This project utilizes PySpark to analyze and explore information from the airlines1.csv dataset, uncovering insights into flight performance, delays, cancellations, and other interesting trends.
- Reads and registers the airlines1.csv data as a Spark DataFrame.
- Performs a variety of SQL queries to analyze the data, including:
- Counting rows and finding averages.
- Grouping data by origin, year, and month.
- Calculating on-time performance, cancellations, and diversions.
- Ranking destinations based on various metrics.
- Determining top performing routes based on average speed.
- Presents the results visually through Spark show() methods.
-
Year-wise On-Time Performance:
- Analyzes flight performance across years, calculating total flights, on-time flights, cancellations, and diversions.
-
Origin City Analysis:
- Examines flight data for each origin city, including total flights, on-time flights, cancellations, and diversions.
-
Ranking Top Origin-Destination Pairs:
- Finds the top origin-destination pairs based on the number of flights.
-
Average Speed Calculation:
- Determines the average speed of flights based on flight time and distance.

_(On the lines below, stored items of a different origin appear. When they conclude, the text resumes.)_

-- ==== Sys2Proof/Machine/Paths.lean ====
section
/-! DEFINITION. The management paths (R485–R487): the mailbox and the sideband, their requests and their responses. -/

namespace Sys2Proof.Machine

def State.path (s : State) : MgmtPath → PathSt
  | .mailbox => s.mgmt.mbox
  | .sideband => s.mgmt.smb

def State.modPath (s : State) (p : MgmtPath) (f : PathSt → PathSt) : State :=
  match p with
  | .mailbox => { s with mgmt := { s.mgmt with mbox := f s.mgmt.mbox } }
  | .sideband => { s with mgmt := { s.mgmt with smb := f s.mgmt.smb } }

/-- A management message: the 16-byte header and what follows it (R487). -/
def message (op tag status : Nat) (data : List Byte) : List Byte :=
  leBytes 2 op ++ leBytes 2 tag ++ leBytes 4 data.length ++ leBytes 2 status ++ List.replicate 6 0 ++ data

/-- The mailbox is done (R485): EVENTS bit 0 in either case, PF vector 0 where mbox_irq and VEC0_MASK bit 0 are both 1. -/
def State.mboxDone (s : State) : State :=
  let s1 := { s with log := { s.log with events := s.log.events ||| 1 } }
  if s.fld .mgmt MGMT.mbox_irq = 1 ∧ bitOf (s.fld .mgmt MGMT.vec0) 0 = true then s1.fireVector 0 0 else s1

/-- The operation code of the request that runs. -/
def PathSt.op (x : PathSt) : Nat := ofLe (x.running.take 2)

/-- The arguments of the request that runs, none where the buffer does not hold them all. -/
def PathSt.args (x : PathSt) : Option (List Byte) :=
  let n := ofLe ((x.running.drop 4).take 4)
  if x.running.length < 16 + n then none else some ((x.running.drop 16).take n)

/-- The response to the request that runs is written, and the path is done (R485, R486). -/
def State.reply (s : State) (p : MgmtPath) (status : Nat) (data : List Byte) : State :=
  let x := s.path p
  let m := message x.op (ofLe ((x.running.drop 2).take 2)) status data
  let s1 := s.modPath p (fun y => { y with busy := false, done := true, response := m, given := 0 })
  match p with
  | .mailbox => s1.mboxDone
  | .sideband => s1

/-- A request starts: one with no operation of Table 20-8 is answered at once with status 1, one without a whole header with status 2. -/
def State.startRequest (s : State) (p : MgmtPath) : State :=
  let fill (x : PathSt) : List Byte := if p = .mailbox then x.request ++ List.replicate (4096 - x.request.length) 0 else x.request
  let s1 := s.modPath p (fun x => { x with busy := true, running := fill x })
  let x := s1.path p
  if x.running.length < 16 then s1.reply p 2 []
  else if x.op = 0 ∨ 7 < x.op then s1.reply p 1 []
  else s1

/-- MBOX.go (R485): ignored while busy, with mbox_overrun set. -/
def State.mboxGo (s : State) : State :=
  if s.mgmt.mbox.busy then s.modPath .mailbox (fun x => { x with overrun := true })
  else s.startRequest .mailbox

/-- The request buffer with a word of it written. -/
def putWord (l : List Byte) (off v : Nat) : List Byte :=
  let l' := l ++ List.replicate (4096 - l.length) 0
  l'.take off ++ leBytes 4 v ++ l'.drop (off + 4)

/-- An operation of Table 20-8 runs on a path whose request names it, with its arguments; arguments that are not all there are answered with
status 2. -/
def State.runOp (s : State) (p : MgmtPath) (op : Nat) (f : List Byte → State) : State :=
  let x := s.path p
  if x.busy ∧ x.op = op then
    match x.args with
    | some l => f l
    | none => s.reply p 2 []
  else s

end Sys2Proof.Machine
end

- This project focuses on exploring the airlines1.csv dataset. You can adapt the code to analyze other datasets related to airline flights.
- The SQL queries demonstrate different ways to manipulate and aggregate data using Spark SQL. You can explore further queries to uncover deeper insights.
- Analyze additional columns within the dataset (e.g., weather conditions, carrier details).
- Create visualizations using libraries like matplotlib or seaborn.
- Develop machine learning models to predict flight delays or cancellations.